- _ASSIGNMENT_
Starting at the line that has "pixelDropped => exact ⟨rfl, rfl, rfl⟩" and stopping after the line that has "(h : step s", reproduce the listing below exactly; omit everything else.

- _RECORDS SHOWN_
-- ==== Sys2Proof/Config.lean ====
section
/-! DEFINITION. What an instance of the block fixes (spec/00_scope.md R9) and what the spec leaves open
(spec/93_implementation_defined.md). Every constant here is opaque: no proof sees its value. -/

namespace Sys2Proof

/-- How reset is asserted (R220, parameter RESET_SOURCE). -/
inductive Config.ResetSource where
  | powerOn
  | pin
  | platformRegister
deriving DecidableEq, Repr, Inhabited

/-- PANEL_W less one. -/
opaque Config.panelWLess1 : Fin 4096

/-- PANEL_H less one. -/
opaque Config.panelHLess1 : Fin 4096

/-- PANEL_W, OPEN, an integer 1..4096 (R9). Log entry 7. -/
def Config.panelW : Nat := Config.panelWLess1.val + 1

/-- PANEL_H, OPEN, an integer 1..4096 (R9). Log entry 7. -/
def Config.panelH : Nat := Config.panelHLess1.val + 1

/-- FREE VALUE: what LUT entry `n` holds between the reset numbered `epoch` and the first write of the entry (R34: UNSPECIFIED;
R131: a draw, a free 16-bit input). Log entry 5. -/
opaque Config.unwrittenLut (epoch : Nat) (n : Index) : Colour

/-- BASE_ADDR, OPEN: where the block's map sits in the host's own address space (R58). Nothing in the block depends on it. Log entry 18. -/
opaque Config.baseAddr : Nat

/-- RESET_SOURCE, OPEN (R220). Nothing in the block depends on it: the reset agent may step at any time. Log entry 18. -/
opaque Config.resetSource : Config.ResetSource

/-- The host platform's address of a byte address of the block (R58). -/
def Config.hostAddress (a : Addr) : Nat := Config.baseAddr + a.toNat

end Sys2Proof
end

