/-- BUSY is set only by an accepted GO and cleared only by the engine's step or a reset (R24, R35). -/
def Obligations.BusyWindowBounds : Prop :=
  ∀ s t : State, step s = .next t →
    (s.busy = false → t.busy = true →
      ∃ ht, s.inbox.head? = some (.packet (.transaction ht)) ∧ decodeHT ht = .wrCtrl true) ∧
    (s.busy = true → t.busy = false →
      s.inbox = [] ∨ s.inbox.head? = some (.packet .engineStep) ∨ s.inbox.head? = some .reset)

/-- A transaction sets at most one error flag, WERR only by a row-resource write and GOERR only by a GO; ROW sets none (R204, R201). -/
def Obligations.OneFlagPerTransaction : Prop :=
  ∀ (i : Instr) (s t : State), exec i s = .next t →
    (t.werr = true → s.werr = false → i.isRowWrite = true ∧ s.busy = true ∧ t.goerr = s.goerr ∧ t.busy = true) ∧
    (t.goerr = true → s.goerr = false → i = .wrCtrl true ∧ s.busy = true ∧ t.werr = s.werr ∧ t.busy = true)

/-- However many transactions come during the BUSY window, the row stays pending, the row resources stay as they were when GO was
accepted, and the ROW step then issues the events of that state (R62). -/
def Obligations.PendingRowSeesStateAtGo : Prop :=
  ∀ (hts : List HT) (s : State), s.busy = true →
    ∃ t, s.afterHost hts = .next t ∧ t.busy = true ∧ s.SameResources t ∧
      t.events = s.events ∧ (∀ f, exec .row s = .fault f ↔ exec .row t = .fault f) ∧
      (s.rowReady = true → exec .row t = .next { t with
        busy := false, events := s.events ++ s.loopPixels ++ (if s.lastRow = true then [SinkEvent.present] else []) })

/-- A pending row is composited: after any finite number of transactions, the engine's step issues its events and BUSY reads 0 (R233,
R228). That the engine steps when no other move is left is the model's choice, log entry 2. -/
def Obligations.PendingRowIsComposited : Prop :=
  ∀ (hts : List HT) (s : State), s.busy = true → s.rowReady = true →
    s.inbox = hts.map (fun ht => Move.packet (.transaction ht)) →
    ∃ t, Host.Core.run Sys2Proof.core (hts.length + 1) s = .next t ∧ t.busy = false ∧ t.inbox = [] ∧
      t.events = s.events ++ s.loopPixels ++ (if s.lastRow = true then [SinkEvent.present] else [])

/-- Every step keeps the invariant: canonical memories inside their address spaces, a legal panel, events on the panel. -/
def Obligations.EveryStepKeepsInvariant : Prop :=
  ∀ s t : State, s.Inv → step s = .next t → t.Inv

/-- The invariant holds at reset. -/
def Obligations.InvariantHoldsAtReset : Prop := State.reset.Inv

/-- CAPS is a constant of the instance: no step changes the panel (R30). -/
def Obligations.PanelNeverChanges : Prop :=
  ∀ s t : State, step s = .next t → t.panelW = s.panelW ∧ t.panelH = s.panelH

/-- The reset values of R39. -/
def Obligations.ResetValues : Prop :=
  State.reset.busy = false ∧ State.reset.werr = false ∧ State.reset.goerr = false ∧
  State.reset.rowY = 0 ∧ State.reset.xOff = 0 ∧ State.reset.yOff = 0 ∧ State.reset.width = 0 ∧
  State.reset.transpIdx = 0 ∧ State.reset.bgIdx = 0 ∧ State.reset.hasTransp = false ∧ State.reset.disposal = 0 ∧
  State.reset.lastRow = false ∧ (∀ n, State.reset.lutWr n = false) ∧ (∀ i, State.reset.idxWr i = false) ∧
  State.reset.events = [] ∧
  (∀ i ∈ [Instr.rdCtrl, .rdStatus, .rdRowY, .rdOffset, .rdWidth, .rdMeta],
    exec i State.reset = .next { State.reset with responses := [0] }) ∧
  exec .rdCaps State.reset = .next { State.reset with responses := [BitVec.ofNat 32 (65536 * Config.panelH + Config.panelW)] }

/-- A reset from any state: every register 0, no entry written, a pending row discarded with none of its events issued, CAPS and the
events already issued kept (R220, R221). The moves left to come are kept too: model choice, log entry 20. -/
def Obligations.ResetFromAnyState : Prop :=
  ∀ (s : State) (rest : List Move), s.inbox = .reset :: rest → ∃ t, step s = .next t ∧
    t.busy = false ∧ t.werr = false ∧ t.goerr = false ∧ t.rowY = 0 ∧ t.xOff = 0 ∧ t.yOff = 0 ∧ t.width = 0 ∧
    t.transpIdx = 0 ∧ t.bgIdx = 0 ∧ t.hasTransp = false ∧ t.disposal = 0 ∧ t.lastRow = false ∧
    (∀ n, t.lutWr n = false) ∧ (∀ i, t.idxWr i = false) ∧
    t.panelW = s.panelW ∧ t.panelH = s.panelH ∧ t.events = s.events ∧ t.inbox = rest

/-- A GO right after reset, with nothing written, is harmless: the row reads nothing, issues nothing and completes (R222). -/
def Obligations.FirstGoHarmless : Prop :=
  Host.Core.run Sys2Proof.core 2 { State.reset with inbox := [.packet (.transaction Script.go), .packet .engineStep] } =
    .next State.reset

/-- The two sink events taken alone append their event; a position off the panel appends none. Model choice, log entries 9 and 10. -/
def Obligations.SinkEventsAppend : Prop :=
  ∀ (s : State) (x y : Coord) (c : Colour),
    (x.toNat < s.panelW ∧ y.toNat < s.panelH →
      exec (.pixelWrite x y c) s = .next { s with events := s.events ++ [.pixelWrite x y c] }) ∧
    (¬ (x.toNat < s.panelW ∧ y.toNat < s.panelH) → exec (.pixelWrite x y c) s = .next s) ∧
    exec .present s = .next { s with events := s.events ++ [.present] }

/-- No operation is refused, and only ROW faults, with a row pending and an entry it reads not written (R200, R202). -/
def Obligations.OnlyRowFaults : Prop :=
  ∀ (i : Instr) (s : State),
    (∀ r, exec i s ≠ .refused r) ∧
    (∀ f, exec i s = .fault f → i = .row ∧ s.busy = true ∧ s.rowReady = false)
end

--

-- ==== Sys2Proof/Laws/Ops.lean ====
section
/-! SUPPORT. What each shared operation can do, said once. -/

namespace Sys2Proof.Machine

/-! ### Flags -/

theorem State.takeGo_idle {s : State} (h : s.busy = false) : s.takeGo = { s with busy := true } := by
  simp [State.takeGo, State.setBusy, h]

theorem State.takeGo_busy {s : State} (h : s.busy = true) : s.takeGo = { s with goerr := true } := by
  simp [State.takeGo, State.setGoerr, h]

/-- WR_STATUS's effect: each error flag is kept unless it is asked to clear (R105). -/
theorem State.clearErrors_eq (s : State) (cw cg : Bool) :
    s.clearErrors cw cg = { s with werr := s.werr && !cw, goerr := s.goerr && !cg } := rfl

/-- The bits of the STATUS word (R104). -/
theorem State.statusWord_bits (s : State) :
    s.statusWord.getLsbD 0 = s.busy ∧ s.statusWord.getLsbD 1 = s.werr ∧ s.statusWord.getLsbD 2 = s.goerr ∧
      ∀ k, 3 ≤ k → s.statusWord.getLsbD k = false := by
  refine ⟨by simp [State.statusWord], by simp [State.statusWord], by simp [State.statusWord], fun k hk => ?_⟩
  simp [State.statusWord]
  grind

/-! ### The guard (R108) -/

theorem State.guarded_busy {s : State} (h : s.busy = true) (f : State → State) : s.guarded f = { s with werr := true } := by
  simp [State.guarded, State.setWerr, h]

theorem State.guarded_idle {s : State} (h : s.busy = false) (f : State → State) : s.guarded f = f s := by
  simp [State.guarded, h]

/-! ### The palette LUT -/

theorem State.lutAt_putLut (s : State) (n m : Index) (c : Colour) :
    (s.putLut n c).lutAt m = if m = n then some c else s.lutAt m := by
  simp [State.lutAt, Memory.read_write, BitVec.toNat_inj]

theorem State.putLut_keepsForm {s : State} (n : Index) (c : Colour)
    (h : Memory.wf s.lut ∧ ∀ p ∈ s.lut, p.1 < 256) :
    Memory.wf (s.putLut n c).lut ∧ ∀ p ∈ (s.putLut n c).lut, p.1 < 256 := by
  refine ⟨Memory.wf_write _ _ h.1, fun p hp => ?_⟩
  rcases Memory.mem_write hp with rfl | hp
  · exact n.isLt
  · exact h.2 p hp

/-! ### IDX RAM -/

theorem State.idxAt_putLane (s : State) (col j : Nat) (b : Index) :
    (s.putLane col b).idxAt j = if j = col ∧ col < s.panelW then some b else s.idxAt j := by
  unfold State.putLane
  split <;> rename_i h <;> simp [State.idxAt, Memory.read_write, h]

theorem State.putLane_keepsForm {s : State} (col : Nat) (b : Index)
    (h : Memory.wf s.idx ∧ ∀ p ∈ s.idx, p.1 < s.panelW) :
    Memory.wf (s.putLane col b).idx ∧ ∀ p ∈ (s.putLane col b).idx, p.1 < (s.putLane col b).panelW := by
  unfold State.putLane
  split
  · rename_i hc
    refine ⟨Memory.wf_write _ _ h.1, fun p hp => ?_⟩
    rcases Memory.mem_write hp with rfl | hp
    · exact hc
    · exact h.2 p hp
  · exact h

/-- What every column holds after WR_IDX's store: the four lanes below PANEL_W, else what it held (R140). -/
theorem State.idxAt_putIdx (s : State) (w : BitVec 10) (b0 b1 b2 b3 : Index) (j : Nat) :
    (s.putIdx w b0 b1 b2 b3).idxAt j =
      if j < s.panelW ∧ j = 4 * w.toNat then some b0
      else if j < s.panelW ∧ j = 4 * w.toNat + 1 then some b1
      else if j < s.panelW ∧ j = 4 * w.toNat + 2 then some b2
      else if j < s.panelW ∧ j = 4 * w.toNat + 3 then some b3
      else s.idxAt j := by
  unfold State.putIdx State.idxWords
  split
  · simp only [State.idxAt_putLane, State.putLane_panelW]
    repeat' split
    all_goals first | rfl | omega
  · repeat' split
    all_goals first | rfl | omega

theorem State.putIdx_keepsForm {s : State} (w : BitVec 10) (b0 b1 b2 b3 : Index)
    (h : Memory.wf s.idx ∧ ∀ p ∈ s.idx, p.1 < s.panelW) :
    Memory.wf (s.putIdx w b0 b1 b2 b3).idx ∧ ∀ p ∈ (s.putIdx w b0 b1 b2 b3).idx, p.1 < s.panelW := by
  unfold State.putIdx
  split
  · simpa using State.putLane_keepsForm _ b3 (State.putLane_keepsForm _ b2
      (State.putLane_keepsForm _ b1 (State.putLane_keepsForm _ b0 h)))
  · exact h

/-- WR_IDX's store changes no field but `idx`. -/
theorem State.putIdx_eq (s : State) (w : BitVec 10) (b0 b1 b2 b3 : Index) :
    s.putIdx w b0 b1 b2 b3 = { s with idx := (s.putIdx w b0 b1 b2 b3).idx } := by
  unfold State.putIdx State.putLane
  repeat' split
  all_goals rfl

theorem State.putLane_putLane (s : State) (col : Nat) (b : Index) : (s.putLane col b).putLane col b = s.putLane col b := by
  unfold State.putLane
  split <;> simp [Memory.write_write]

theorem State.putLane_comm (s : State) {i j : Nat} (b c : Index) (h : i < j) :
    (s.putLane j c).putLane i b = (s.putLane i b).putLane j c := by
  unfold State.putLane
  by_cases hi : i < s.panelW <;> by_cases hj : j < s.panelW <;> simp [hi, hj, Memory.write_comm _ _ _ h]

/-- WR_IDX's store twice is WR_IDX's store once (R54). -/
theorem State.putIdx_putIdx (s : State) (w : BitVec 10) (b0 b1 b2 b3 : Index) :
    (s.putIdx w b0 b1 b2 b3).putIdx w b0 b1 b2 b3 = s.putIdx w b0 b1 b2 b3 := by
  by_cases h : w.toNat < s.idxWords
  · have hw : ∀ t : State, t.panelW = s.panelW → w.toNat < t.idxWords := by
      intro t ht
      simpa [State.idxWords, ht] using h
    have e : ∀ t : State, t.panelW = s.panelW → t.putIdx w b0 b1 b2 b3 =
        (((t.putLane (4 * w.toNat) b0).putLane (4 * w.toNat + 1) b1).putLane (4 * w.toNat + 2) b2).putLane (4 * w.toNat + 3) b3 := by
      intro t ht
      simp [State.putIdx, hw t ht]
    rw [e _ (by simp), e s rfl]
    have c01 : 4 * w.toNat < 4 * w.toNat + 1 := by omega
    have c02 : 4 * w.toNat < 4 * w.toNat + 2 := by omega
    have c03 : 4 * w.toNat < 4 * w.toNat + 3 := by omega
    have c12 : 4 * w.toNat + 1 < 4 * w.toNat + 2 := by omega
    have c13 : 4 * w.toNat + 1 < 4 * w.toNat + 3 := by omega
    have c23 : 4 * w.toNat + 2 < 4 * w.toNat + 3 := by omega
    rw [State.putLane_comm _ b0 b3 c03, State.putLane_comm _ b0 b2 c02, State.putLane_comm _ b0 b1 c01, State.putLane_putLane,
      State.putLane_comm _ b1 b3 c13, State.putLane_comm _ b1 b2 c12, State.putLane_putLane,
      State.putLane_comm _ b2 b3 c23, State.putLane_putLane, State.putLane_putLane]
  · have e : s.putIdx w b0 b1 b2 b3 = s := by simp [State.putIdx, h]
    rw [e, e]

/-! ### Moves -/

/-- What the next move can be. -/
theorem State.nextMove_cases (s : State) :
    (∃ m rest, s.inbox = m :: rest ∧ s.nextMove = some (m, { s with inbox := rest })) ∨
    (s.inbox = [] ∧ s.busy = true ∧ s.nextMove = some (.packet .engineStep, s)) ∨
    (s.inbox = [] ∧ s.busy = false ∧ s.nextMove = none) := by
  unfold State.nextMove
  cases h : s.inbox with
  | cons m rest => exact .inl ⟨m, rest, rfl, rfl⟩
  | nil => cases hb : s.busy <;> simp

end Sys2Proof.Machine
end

==

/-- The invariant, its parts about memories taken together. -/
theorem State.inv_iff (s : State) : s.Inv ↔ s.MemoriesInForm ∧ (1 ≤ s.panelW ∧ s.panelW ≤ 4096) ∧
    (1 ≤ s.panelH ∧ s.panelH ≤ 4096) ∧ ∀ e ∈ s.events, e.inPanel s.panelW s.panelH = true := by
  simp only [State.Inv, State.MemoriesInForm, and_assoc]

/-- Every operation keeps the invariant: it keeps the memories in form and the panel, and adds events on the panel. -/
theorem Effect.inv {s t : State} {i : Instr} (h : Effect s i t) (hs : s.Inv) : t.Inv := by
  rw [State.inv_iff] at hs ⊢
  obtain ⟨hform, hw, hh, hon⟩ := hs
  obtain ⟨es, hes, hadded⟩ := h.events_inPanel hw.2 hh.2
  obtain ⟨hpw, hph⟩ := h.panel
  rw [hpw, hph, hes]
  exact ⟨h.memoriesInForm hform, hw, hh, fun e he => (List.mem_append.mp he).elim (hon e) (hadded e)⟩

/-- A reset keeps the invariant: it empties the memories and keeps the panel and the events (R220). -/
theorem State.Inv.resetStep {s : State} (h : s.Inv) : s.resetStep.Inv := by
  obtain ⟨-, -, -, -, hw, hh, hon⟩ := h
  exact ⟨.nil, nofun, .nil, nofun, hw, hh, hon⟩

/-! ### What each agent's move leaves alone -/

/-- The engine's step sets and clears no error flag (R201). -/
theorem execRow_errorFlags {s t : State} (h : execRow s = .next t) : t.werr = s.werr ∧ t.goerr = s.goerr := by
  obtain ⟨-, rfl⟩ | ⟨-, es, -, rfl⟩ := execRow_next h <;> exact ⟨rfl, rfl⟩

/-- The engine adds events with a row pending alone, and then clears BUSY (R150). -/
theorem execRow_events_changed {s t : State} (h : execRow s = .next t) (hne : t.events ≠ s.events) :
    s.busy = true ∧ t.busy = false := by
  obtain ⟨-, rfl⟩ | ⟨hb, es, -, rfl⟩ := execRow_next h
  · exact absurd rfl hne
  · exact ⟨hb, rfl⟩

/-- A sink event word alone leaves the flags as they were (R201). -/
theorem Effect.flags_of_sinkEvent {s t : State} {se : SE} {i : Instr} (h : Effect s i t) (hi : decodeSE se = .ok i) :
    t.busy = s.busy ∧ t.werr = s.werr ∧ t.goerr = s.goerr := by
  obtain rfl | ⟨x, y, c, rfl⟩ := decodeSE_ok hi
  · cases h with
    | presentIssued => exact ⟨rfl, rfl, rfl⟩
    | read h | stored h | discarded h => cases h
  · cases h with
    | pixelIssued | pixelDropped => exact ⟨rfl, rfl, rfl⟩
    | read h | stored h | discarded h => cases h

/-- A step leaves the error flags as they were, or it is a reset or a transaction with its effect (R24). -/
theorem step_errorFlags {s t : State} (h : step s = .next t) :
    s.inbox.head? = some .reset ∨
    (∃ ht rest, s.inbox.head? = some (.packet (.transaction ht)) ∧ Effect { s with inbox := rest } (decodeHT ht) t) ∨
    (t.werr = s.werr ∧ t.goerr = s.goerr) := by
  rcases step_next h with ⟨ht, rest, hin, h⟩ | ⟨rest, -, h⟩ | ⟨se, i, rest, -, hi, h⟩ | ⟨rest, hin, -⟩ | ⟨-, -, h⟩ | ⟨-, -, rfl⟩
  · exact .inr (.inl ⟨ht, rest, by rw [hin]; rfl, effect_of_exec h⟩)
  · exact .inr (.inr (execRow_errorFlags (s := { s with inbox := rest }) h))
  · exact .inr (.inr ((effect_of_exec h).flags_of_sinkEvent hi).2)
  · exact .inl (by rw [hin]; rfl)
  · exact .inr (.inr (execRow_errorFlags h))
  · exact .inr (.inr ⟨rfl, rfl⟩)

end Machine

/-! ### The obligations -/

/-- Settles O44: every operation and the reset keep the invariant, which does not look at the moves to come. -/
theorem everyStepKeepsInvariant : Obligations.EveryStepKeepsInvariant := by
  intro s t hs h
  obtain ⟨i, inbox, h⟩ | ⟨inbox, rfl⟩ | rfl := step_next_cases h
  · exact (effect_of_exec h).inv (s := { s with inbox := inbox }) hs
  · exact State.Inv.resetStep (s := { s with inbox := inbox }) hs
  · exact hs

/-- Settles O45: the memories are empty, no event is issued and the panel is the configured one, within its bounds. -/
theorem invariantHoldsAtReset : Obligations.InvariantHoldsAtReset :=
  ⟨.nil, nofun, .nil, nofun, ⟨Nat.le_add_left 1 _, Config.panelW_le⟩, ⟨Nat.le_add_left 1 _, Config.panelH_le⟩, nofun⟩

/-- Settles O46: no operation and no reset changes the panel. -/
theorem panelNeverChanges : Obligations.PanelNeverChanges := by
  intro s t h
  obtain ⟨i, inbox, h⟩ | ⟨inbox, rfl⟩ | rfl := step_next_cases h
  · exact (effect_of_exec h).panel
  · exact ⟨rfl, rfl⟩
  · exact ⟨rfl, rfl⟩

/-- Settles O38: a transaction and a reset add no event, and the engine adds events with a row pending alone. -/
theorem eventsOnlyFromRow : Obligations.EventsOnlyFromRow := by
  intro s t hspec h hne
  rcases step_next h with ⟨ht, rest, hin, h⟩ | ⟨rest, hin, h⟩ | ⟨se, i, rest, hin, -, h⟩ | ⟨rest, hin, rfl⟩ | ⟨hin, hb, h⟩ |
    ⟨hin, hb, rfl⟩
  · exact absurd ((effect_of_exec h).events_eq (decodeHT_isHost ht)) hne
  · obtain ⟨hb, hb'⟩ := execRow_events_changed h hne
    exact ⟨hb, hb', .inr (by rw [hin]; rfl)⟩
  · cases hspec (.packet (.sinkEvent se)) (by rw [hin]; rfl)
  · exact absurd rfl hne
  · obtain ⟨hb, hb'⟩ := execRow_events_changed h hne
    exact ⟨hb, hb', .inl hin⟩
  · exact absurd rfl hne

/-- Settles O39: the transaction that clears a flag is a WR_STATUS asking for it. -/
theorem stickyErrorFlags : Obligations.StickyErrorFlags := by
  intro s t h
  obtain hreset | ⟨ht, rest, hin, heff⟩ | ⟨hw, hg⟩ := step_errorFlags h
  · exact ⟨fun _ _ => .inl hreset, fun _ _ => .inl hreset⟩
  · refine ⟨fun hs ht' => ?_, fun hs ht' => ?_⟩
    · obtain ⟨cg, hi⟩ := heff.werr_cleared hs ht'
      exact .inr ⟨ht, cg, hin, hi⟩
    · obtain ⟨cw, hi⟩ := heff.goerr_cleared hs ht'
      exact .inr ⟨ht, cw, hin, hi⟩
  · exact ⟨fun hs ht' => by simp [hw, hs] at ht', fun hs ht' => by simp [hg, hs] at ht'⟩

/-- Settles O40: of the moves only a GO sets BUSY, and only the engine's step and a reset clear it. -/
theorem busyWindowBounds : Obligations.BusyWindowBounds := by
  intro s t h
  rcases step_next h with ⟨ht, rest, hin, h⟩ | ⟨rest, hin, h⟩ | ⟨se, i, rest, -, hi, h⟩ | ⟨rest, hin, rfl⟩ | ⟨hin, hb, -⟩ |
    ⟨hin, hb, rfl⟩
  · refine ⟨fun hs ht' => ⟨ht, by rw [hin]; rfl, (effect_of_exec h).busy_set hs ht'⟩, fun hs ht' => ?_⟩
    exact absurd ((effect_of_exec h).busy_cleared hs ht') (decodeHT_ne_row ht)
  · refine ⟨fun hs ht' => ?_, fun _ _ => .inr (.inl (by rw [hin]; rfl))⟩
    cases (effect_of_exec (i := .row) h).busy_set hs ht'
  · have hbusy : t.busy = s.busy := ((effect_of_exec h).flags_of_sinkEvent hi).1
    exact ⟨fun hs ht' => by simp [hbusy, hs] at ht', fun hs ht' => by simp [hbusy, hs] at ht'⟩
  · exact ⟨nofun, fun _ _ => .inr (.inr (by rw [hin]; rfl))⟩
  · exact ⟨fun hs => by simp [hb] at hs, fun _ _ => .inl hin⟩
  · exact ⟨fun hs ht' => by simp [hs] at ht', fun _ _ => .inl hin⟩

- _ANSWER FOR THE TASK_
    | pixelIssued | pixelDropped => exact ⟨rfl, rfl, rfl⟩
    | read h | stored h | discarded h => cases h

/-- A step leaves the error flags as they were, or it is a reset or a transaction with its effect (R24). -/
theorem step_errorFlags {s t : State} (h : step s = .next t) :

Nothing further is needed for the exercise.